Start of Block
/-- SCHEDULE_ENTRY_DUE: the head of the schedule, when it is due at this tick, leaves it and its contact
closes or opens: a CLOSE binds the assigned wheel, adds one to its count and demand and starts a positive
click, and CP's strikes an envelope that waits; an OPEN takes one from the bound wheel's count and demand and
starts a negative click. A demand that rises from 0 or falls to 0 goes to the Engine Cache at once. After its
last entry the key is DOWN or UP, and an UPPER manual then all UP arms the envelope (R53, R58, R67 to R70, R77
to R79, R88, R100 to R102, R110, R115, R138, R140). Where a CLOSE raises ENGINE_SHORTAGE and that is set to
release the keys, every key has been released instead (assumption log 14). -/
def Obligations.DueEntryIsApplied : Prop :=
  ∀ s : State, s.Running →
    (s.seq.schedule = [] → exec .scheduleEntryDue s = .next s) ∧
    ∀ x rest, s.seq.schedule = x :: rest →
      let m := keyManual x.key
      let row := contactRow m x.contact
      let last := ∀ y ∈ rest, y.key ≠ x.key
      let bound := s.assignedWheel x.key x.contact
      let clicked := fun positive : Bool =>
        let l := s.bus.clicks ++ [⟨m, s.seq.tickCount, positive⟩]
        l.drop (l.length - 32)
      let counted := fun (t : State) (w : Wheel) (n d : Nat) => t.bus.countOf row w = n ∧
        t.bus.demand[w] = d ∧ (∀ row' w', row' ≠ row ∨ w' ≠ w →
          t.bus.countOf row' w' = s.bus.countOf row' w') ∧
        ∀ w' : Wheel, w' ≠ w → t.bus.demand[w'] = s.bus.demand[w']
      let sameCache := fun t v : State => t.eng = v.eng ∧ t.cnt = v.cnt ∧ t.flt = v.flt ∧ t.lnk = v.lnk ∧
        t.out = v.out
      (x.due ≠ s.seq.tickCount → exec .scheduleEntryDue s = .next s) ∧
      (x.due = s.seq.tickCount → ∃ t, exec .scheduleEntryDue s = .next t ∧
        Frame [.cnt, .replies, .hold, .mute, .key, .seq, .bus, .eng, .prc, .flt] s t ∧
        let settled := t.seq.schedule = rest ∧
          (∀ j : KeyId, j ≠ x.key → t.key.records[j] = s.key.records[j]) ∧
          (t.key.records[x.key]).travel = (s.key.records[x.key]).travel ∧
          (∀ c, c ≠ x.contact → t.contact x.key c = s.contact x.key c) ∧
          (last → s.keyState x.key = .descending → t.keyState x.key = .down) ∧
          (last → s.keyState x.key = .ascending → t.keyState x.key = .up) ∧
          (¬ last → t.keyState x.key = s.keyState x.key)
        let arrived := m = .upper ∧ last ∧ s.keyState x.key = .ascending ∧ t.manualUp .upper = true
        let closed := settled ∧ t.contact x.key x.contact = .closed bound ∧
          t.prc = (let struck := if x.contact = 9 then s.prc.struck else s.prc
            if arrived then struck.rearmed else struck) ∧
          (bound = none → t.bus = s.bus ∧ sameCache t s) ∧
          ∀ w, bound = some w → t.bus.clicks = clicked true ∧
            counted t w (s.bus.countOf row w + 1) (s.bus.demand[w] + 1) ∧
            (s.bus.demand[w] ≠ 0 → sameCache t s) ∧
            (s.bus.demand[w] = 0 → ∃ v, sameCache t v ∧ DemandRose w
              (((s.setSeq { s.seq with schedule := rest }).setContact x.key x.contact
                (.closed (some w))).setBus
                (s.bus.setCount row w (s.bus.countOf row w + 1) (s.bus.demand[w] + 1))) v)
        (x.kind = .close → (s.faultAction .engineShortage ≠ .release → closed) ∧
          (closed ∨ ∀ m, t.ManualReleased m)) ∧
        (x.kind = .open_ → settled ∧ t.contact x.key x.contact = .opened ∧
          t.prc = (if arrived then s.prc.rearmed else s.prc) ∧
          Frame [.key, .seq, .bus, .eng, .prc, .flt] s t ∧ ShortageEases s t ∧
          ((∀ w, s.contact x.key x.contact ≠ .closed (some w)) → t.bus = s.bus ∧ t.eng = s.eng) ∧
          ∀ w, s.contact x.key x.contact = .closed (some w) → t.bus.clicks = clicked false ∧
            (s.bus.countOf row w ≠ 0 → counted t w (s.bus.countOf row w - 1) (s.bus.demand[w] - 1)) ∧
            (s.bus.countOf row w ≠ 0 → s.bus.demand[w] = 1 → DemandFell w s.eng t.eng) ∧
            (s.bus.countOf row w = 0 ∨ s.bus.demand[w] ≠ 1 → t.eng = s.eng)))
End of Block
Start of Block
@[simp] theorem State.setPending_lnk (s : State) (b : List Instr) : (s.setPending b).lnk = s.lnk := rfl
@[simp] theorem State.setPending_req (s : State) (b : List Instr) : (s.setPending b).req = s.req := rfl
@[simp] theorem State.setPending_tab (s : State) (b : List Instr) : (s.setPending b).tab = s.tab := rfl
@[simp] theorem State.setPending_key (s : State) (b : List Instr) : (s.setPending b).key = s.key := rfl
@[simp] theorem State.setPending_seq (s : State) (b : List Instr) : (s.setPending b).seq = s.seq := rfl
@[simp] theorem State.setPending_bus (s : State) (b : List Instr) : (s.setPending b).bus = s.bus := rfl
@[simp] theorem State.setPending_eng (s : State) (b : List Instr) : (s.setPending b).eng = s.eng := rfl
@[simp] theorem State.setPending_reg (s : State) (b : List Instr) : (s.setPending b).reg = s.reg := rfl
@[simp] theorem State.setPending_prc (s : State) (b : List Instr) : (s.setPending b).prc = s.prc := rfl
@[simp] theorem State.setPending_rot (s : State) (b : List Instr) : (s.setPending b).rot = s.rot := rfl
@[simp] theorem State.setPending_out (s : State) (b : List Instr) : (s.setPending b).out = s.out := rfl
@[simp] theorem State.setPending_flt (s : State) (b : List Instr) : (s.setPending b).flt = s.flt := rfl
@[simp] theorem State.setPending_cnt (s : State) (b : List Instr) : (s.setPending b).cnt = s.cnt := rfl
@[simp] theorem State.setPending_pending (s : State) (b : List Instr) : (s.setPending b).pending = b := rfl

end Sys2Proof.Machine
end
End of Block
**What this task involves**
In the listing above, locate the line with "let last := ∀ y ∈ rest, y.key ≠ x.key" and the line with "t.bus.demand[w] = d", then extract exactly those lines and every line between them, and nothing more.

**Exercise solution**
      let last := ∀ y ∈ rest, y.key ≠ x.key
      let bound := s.assignedWheel x.key x.contact
      let clicked := fun positive : Bool =>
        let l := s.bus.clicks ++ [⟨m, s.seq.tickCount, positive⟩]
        l.drop (l.length - 32)
      let counted := fun (t : State) (w : Wheel) (n d : Nat) => t.bus.countOf row w = n ∧
        t.bus.demand[w] = d ∧ (∀ row' w', row' ≠ row ∨ w' ≠ w →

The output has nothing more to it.